We really hit the ground running in October and have barely paused to take a breath. So many of you have shared photos of, recipes with, and inspiration for Garden of Esther pasta and we're so grateful!
Check out the magical dish our friend Kacy whipped up with GoE fresh pepperoncini pasta. Lots of people make New Year's resolutions to eat more healthy food but now that we're a few weeks into January, resolve might be waning. We got you!
That's not only beautiful but it's also a heaping plate o' health. And if you can boil water and wield a chopping knife, you can have a meal just like this on the table in no time at all.
What Kacy has made here is her own take on pasta primavera. A super-healthy and flexible recipe, primavera pairs particularly well with the zing you get in our pepperoncini pasta.
Many pasta primavera recipes are vegetarian but they aren't vegan - you'll often find the pasta and veggies in a cream-based sauce. If you're trying to maintain a vegan diet this year, here's a vegan primavera recipe for you:
12oz broccoli in bite sized florets
3-4 TB olive oil
1 red onion, diced
3 carrots, diced
2 zucchini, diced
4 garlic cloves, minced
3/4 cup white wine
3/4 cup coconut, soy, or almond milk (unflavored and unsweetened)
3 TB lemon juice
1 cup julienned sun-dried tomatoes
1 cup frozen peas
3/4 cup fresh basil, in strips
3/4 cup fresh parsley, chopped
Salt & pepper
Cook the pasta according to the package directions (which you can find here, too) and put the broccoli in at the same time as the pasta. Drain and return to the pot.

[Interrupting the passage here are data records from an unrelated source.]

/-- PATHWAIT_EXPIRY (R308). -/
def execPathwaitExpiry (station : BitVec 16) (s : State) : Host.Outcome State Fault Refusal :=
  let n := station.toNat
  match s.openReq n with
  | some r =>
    let st := (s.station n).state
    event "PATHWAIT_EXPIRY"
      (s.enginesServe && (st == 1 || (st == 2 && r.port.isNone)) && (s.selectPath n r.lost).isNone) s
      (s.noPath n)
  | none => event "PATHWAIT_EXPIRY" false s s

/-- TIME_LIMIT_EXPIRY (R310). -/
def execTimeLimitExpiry (station : BitVec 16) (s : State) : Host.Outcome State Fault Refusal :=
  let n := station.toNat
  match s.openReq n with
  | some r =>
    event "TIME_LIMIT_EXPIRY" (s.enginesServe && r.tmo != 0 && decide ((s.station n).state ≤ 2)) s
      (s.failRequest n 0x0C 0 0)
  | none => event "TIME_LIMIT_EXPIRY" false s s

/-- The request of a station in HALTING ends. -/
def State.haltingEnds (s : State) (n : Nat) : State :=
  match s.openReq n with
  | some r =>
    match r.ending with
    | some (st, ei, a) => s.endRequest n st ei a
    | none => s
  | none => s

/-- HALTING_TIMEOUT (R310). -/
def execHaltingTimeout (station : BitVec 16) (s : State) : Host.Outcome State Fault Refusal :=
  let n := station.toNat
  event "HALTING_TIMEOUT" (s.enginesServe && (s.station n).state == 3 && (s.openReq n).isSome) s (s.haltingEnds n)

/-! ## Register writes (R288, R305, R337) -/

/-- A PT_DATA write that gives a station a ninth path, or two stations of a port one PARTNER and UNIT, is refused. -/
def ptRefused (s : State) (p off : Nat) (v : Word) : List Fld :=
  let st := s.fld (bCport p) F.PT_SEL_STATION
  if off = 0x408 ∧ peValid v ∧
      ((¬ peValid (s.path p st) ∧ 8 ≤ (s.portsOf st).length) ∨
       (s.pathsOn p).any (fun x => x.1 != st && pePartner x.2 == pePartner v && peUnit x.2 == peUnit v)) then
    [F.PT_DATA_PARTNER, F.PT_DATA_VALID, F.PT_DATA_PREF, F.PT_DATA_UNIT, F.PT_DATA_ARING, F.PT_DATA_ARING_EN]
  else []

/-- The entry that PT_DATA stores: EN equals VALID. -/
def peStored (v : Word) : Word := putBit (BitVec.ofNat 64 (bits v 0 43)) 48 (peValid v)

/-- PT_DATA stores an entry with EN equal to VALID, and PT_SEL moves on. -/
def ptWrote (p off : Nat) (v : Word) (s : State) : State :=
  if off = 0x408 then
    let st := s.fld (bCport p) F.PT_SEL_STATION
    let s2 := (s.setPath p st (peStored v)).setFld (bCport p) F.PT_SEL_STATION (st + 1)
    if s2.cpUp p && !(s2.cport p).lossDue then s2.startLogins p else s2
  else s

/-- A CSS_ZRT write whose range overlaps another zone's, or runs beyond ring 1,023, is refused (R288). -/
def zrtRefused (s : State) (z : Nat) (v : Word) : Bool :=
  let a := zrtFirst v
  let b := zrtFirst v + zrtCount v
  Nat.blt 1024 b ||
  (List.range 256).any (fun y => y != z && zrtCount (s.zrt y) != 0 && zrtCount v != 0 &&
    decide (zrtFirst (s.zrt y) < b) && decide (a < zrtFirst (s.zrt y) + zrtCount (s.zrt y)))

end Sys2Proof.Machine
end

In a large pan or Dutch oven, warm 3 TB olive oil over medium heat. When the oil is hot, add the onion and carrots, and saute for about 8 minutes, or until the carrot begins to soften.
Add the zucchini and cook for 2 minutes.
Add the garlic and cook for 1 minute.
Add the wine, milk, lemon juice, and sun-dried tomatoes. Simmer for about 4 minutes.

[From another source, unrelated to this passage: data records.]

-- ==== Sys2Proof/Machine/Exchange.lean ====
section
/-!
DEFINITION. Logins, the loss of a link, and the frames of an exchange (*Channel Port Link Protocol*, R328 to R337).
-/

namespace Sys2Proof.Machine

/-! ## Delivered frames -/

/-- The sequenced frame that a port delivers next, where it is of a TYPE. -/
def State.inFrame (s : State) (p typ : Nat) : Option Frame :=
  match (s.cport p).inbox with
  | f :: _ => if f.typ = typ ∧ ¬ (s.cport p).lossDue then some f else none
  | [] => none

/-- The frame has been acted on. -/
def State.inTaken (s : State) (p : Nat) : State :=
  s.setCport p { s.cport p with inbox := (s.cport p).inbox.drop 1 }

/-- The row of a delivered frame of a TYPE: `act` follows its removal. -/
def onFrame (m : String) (typ : Nat) (engines : Bool) (p : Nat) (s : State) (act : Frame → State → State) :
    Host.Outcome State Fault Refusal :=
  match s.inFrame p typ with
  | some f => event m (s.mode != 10 && (!engines || s.enginesServe)) s (act f (s.inTaken p))
  | none => event m false s s

/-- The station whose open exchange a frame on a port belongs to (R336). -/
def State.stationOfX (s : State) (p : Nat) (f : Frame) : Option Nat :=
  (s.css.stations.filterMap (fun (x : Nat × Station) =>
    match x.2.req with
    | some r => if r.xid = f.xid ∧ r.xid ≠ 0 ∧ r.port = some p ∧ ¬ r.closing then some x.1 else none
    | none => none)).head?

/-! ## Loss of the link (R328) -/

/-- Every exchange on a port loses its path. -/
def State.dropPaths (s : State) (p : Nat) : State :=
  { s with css := { s.css with stations := s.css.stations.map (fun (x : Nat × Station) =>
      match x.2.req with
      | some r =>
        if r.port = some p ∧ ¬ r.closing then
          (x.1, { x.2 with req := some { r with lost := p :: r.lost, port := none, resume := none } })
        else x
      | none => x) } }

/-- CHANNEL_LINK_LOSS (R328): frames are discarded, paths are lost, and the port retrains. -/
def execChannelLinkLoss (p : Fin 16) (s : State) : Host.Outcome State Fault Refusal :=
  let x := s.cport p.val
  let b := bCport p.val
  let starts := if s.cpUp p.val then 0 else x.starts + 1
  let s1 := s.setCport p.val { x.restarted with starts := starts }
  let s2 := ((s1.count b F.CP_CNT_LINK_DOWN).raiseErr (cportPage p.val) 8).setFld b F.CP_STAT_PEER_KIND 0
  let next := if ¬ s.flag b F.RUN ∨ x.down then 0 else if 16 ≤ starts then 6 else 5
  let s3 := ((s2.cpGo p.val next).setFld b F.CP_STAT_LANES 0).dropPaths p.val
  event "CHANNEL_LINK_LOSS" (x.lossDue && s.mode != 10) s (if s.enginesServe then s3.repath else s3)

/-! ## Logins (R330, R331) -/

/-- ABORT goes out for the abandoned exchanges of a partner address (R335). -/
def State.abortAbandoned (s : State) (p a : Nat) : State :=
  let hit := fun (x : Nat × Nat) => peValid (s.path p x.2) && pePartner (s.path p x.2) == a
  let s1 := (s.css.abandoned.filter hit).foldl (fun st x =>
    st.transmit p { typ := 0x24, partner := a, station := peUnit (s.path p x.2), xid := x.1 }) s
  { s1 with css := { s1.css with abandoned := s1.css.abandoned.filter (fun x => !hit x) } }

/-- LOGIN_ACK (R330). -/
def execLoginAck (p : Fin 16) (s : State) : Host.Outcome State Fault Refusal :=
  onFrame "LOGIN_ACK" 0x11 false p.val s (fun f t =>
    match SMap.find? (t.cport p.val).logins f.partner with
    | some l =>
      if l.state ≠ 1 ∧ l.state ≠ 4 then t
      else
        let r := f.num 0 1
        if r = 0 then
          let l1 : Login := { state := 2, tries := 0, result := 0, unit := BitVec.ofNat 64 (f.num 8 8),
                              maxpay := minNat (t.linkMaxpay p.val) (f.num 1 1 % 4) }
          let t1 := t.setLogin p.val f.partner l1
          if t.enginesServe then (t1.abortAbandoned p.val f.partner).repath else t1
        else
          (t.setLogin p.val f.partner { l with state := 3, tries := 0, result := r }).raiseErr (cportPage p.val) 10
    | none => t)

/-- LOGIN_TIMEOUT (R330, R331): a LOGIN is unanswered, or the address is due to be tried again. -/
def execLoginTimeout (p : Fin 16) (partner : BitVec 12) (s : State) : Host.Outcome State Fault Refusal :=
  let a := partner.toNat
  match SMap.find? (s.cport p.val).logins a with
  | some l =>
    event "LOGIN_TIMEOUT"
      (s.cpUp p.val && !(s.cport p.val).lossDue && s.mode != 10 &&
       (l.state == 1 || l.state == 4 || (l.state == 3 && l.result == 2))) s
      (if l.state = 1 ∧ l.tries < 4 then s.sendLogin p.val a 1 (l.tries + 1)
       else if l.state = 1 then (s.setLogin p.val a { l with state := 4 }).raiseErr (cportPage p.val) 10
       else if l.state = 4 then s.sendLogin p.val a 4 l.tries
       else s.sendLogin p.val a 1 1)
  | none => event "LOGIN_TIMEOUT" false s s

/-- The exchanges open with a partner address. -/
def State.openWith (s : State) (p a : Nat) : List Nat :=
  s.css.stations.filterMap (fun (x : Nat × Station) =>
    if 2 ≤ x.2.state ∧ pePartner (s.path p x.1) = a ∧ x.2.req.any (fun r => r.port == some p && !r.closing) then some x.1
    else none)

/-- LOGOUT (R331). -/
def execLogout (p : Fin 16) (s : State) : Host.Outcome State Fault Refusal :=
  onFrame "LOGOUT" 0x12 true p.val s (fun f t =>
    match SMap.find? (t.cport p.val).logins f.partner with
    | some l =>
      if l.state ≠ 2 then t
      else
        let t1 := t.setLogin p.val f.partner { l with state := 1, tries := 0 }
        (t.openWith p.val f.partner).foldl (fun st n =>
          if (st.station n).state = 3 then st.haltingEnds n else st.noPath n) t1
    | none => t)

/-! ## Exchange protocol errors (R332, R336) -/

/-- XPROTO counts, and BLK_ERR.PROTO is set. -/
def State.protoCount (s : State) (p : Nat) : State :=
  (s.count (bCport p) F.CP_CNT_PROTO_XPROTO).raiseErr (cportPage p) 9

/-- An exchange protocol error: the path is lost for the request. -/
def State.protoError (s : State) (p n last : Nat) : State :=
  match s.openReq n with
  | some r =>
    let w := fun (k : Nat) => BitVec.ofNat 64 k
    ((s.protoCount p).crumb (cportPage p) 0x0A02 4 [w p, w (pePartner (s.path p n)), w n, w r.xid, w r.cidx, w last]
      (s.stationOwner n)).pathLost n p
  | none => s

/-! ## Inbound data (R332) -/

/-- New link bytes of the current command. -/
def State.takeData (s : State) (p n : Nat) (r : Request) (f : Frame) (bufErr : Bool) : State :=
  if r.outbound ∨ r.cidx < f.cidx ∨ r.rxoff < f.xoff then s.protoCount p
  else if f.cidx < r.cidx ∨ f.xoff + f.payload.length ≤ r.rxoff then s
  else if r.ended then s.protoCount p
  else if bufErr then
    let at_ : Nat := match placesFrom r.done r.places with
      | (a, _) :: _ => a
      | [] => 0
    s.failRequest n 0x0F 2 (BitVec.ofNat 64 at_)
  else
    let new := f.payload.drop (r.rxoff - f.xoff)
    (s.modReq n (fun q => { q with rxoff := q.rxoff + new.length, rxbuf := q.rxbuf ++ new,
                                   ended := f.flags.testBit 0 })).feedInbound n

/-- CHANNEL_DATA (R332); `bufErr` tells of an uncorrectable error of the channel buffer in the data (R312). -/
def execChannelData (p : Fin 16) (bufErr : Bool) (s : State) : Host.Outcome State Fault Refusal :=
  onFrame "CHANNEL_DATA" 0x21 true p.val s (fun f t =>
    match t.stationOfX p.val f with
    | some n =>
      match t.openReq n with
      | some r =>
        if (t.station n).state ≠ 2 ∨ r.resume.isSome then t
        else (t.modReq n (fun q => { q with heard := true })).takeData p.val n r f bufErr
      | none => t
    | none => t)

/-! ## Device status and acknowledgements (R332, R333) -/

/-- The device status of the current command. -/
def State.takeStatus (s : State) (p n : Nat) (r : Request) (d xoff : Nat) : State :=
  let got := minNat xoff r.sent
  let s1 := s.modReq n (fun q => { q with dstat := d, acked := if q.acked < got then got else q.acked })
  if d = 0x20 ∧ r.retries < 4 then
    ((s1.modReq n (fun q => { q with retries := q.retries + 1, ended := false, sent := 0, acked := 0 })).sendCmd n).pump1 n
  else
    let s2 := if d % 2 = 0 ∧ d ≠ 0x20 then s1.count (bCport p) F.CP_CNT_PROTO_XPROTO else s1
    let s3 := s2.modReq n (fun q => { q with ended := true, status := some (d, xoff) })
    let s4 := if r.outbound then s3 else s3.feedInbound n
    s4.settleStatus n

/-- DSTAT (R332). -/
def execDstat (p : Fin 16) (s : State) : Host.Outcome State Fault Refusal :=
  onFrame "DSTAT" 0x22 true p.val s (fun f t =>
    match t.stationOfX p.val f with
    | some n =>
      match t.openReq n with
      | some r =>
        if (t.station n).state ≠ 2 ∨ r.resume.isSome ∨ f.cidx ≠ r.cidx ∨ r.status.isSome ∨ r.due then t
        else (t.modReq n (fun q => { q with heard := true })).takeStatus p.val n r (f.num 0 1) f.xoff
      | none => t
    | none => t)

/-- Outbound data goes on where held output has been freed on a port. -/
def State.pumpPort (s : State) (p : Nat) : State :=
  (s.css.stations.filter (fun (x : Nat × Station) => x.2.state == 2 && x.2.req.any (fun r => r.port == some p))).foldl
    (fun st (x : Nat × Station) => st.pump1 x.1) s

/-- XACK (R333): held output below XOFF is freed. -/
def execXack (p : Fin 16) (s : State) : Host.Outcome State Fault Refusal :=
  onFrame "XACK" 0x2A true p.val s (fun f t =>
    match t.stationOfX p.val f with
    | some n =>
      match t.openReq n with
      | some r =>
        let got := minNat f.xoff r.sent
        if (t.station n).state ≠ 2 ∨ r.resume.isSome then t
        else
          let t1 := t.modReq n (fun q => { q with
            heard := true, acked := if f.cidx = q.cidx ∧ q.outbound ∧ q.acked < got then got else q.acked })
          t1.pumpPort p.val
      | none => t
    | none => t)

/-- ABORT_ACK (R334): a station in HALTING reaches IDLE. -/
def execAbortAck (p : Fin 16) (s : State) : Host.Outcome State Fault Refusal :=
  onFrame "ABORT_ACK" 0x25 true p.val s (fun f t =>
    match t.stationOfX p.val f with
    | some n => if (t.station n).state = 3 then t.haltingEnds n else t
    | none => t)

/-! ## Re-drive (R336, Table 14.4) -/

/-- The CMD of the current command is sent again, with its data from XOFF 0. -/
def State.sendAgain (s : State) (n : Nat) : State :=
  ((s.modReq n (fun q => { q with sent := 0, acked := 0 })).sendCmd n).pump1 n

/-- RESUME_ACK (Table 14.4). -/
def execResumeAck (p : Fin 16) (s : State) : Host.Outcome State Fault Refusal :=
  onFrame "RESUME_ACK" 0x27 true p.val s (fun f t =>
    match t.stationOfX p.val f with
    | some n =>
      match t.openReq n with
      | some r =>
        if (t.station n).state ≠ 2 ∨ r.resume.isNone then t
        else
          let rstate := f.num 0 1
          let cend := (f.num 1 1).testBit 0
          let off := minNat (f.num 8 4) r.sent
          let t1 := t.modReq n (fun q => { q with resume := none, heard := q.heard || rstate == 0 })
          if rstate = 0 ∧ f.cidx = r.cidx ∧ ¬ cend then
            if r.outbound then (t1.modReq n (fun q => { q with sent := off, acked := off })).pump1 n else t1
          else if rstate = 0 ∧ f.cidx = r.cidx then t1
          else if (rstate = 0 ∧ f.cidx + 1 = r.cidx ∧ cend) ∨ (rstate = 1 ∧ ¬ r.heard) then t1.sendAgain n
          else t1.protoError p.val n (rstate + 2 ^ 16 * f.cidx)
      | none => t
    | none => t)

/-- RESUME_TIMEOUT (R336). -/
def execResumeTimeout (station : BitVec 16) (s : State) : Host.Outcome State Fault Refusal :=
  let n := station.toNat
  match s.openReq n with
  | some r =>
    match r.resume, r.port with
    | some k, some p =>
      event "RESUME_TIMEOUT" (s.enginesServe && (s.station n).state == 2) s
        (if k < 3 then (s.modReq n (fun q => { q with resume := some (k + 1) })).sendResume n else s.pathLost n p)
    | _, _ => event "RESUME_TIMEOUT" false s s
  | none => event "RESUME_TIMEOUT" false s s

/-! ## Unsolicited status and refusals (R309, R337) -/

/-- Refuses a frame. -/
def State.reject (s : State) (p : Nat) (f : Frame) (reason : Nat) : State :=
  (s.count (bCport p) F.CP_CNT_PROTO_REJ_TX).transmit p
    { typ := 0x29, partner := f.partner, station := f.station, xid := f.xid, payload := leBytes 8 reason }

/-- UNSOL (R337). -/
def execUnsol (p : Fin 16) (s : State) : Host.Outcome State Fault Refusal :=
  onFrame "UNSOL" 0x28 true p.val s (fun f t =>
    match (t.pathsOn p.val).find? (fun x => pePartner x.2 == f.partner && peUnit x.2 == f.station) with
    | none => t.reject p.val f 3
    | some (n, e) =>
      let d := f.num 0 1
      let z := t.stationOwner n
      if (t.station n).unsol.isSome then t.reject p.val f 2
      else if peAringEn e ∧ z.isSome ∧ t.ringZone (peAring e) = z then
        (t.setStation n { t.station n with unsol := some (d, p.val) }).deliverUnsol n
      else
        let w := fun (k : Nat) => BitVec.ofNat 64 k
        ((t.count bCss F.CSS_CNT_UNSOL_LOST).raiseErr cssPage 9).crumb cssPage 0x0A04 4
          [w p.val, w f.partner, w n, w d, w (peAring e)] z)

/-- REJECT (Table 14.6). -/
def execReject (p : Fin 16) (s : State) : Host.Outcome State Fault Refusal :=
  onFrame "REJECT" 0x29 true p.val s (fun f t =>
    let t1 := t.count (bCport p.val) F.CP_CNT_PROTO_REJ_RX
    let reason := f.num 0 1
    if reason = 1 then
      match t1.stationOfX p.val f with
      | some n => if (t1.station n).state = 2 then t1.protoError p.val n 1 else t1
      | none => t1
    else if reason = 4 then
      match SMap.find? (t1.cport p.val).logins f.partner with
      | some l => if l.state = 2 then t1.sendLogin p.val f.partner 1 1 else t1
      | none => t1
    else t1)

end Sys2Proof.Machine
end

Stir in the peas and cook for 1 more minute.
Combine the pasta/broccoli and the veggies/sauce in the larger pot and stir gently to combine. Stir in basil, parsley, and salt and pepper to taste. Voila!
Remember, you can always add or substitute veggies. You can add peppers after the carrot-onion has had a little head start. You could throw some fresh/frozen/canned corn in alongside or instead of the peas. Asparagus heads can go in the pasta pot with the broccoli. You could even use parsnips in place of carrots.
Enjoy!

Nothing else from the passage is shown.